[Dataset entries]
*** Block opens ***

-- ==== Sys2Proof/Machine/Fields.lean ====
section
/-! DEFINITION. The named register fields of the two windows (spec 00 to 21, every register table; R10, R492 to R498):
where each field lies. A block register at island n is keyed by its block address n × 0x80000 + offset, a Potik register by its
window offset. `step` is the distance between the copies of a register: its array stride, 0x80000 for a register that every
island (or every tensor core) has, 0x100 for a counter group and 2^26 for the entries of an indirect window (R497). -/

namespace Sys2Proof.Machine.F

*** Block closes ***

When the word "every" shows up in a line of the entries, pull that line out.

RESULT OF THE TASK —
/-! DEFINITION. The named register fields of the two windows (spec 00 to 21, every register table; R10, R492 to R498):
window offset. `step` is the distance between the copies of a register: its array stride, 0x80000 for a register that every
island (or every tensor core) has, 0x100 for a counter group and 2^26 for the entries of an indirect window (R497). -/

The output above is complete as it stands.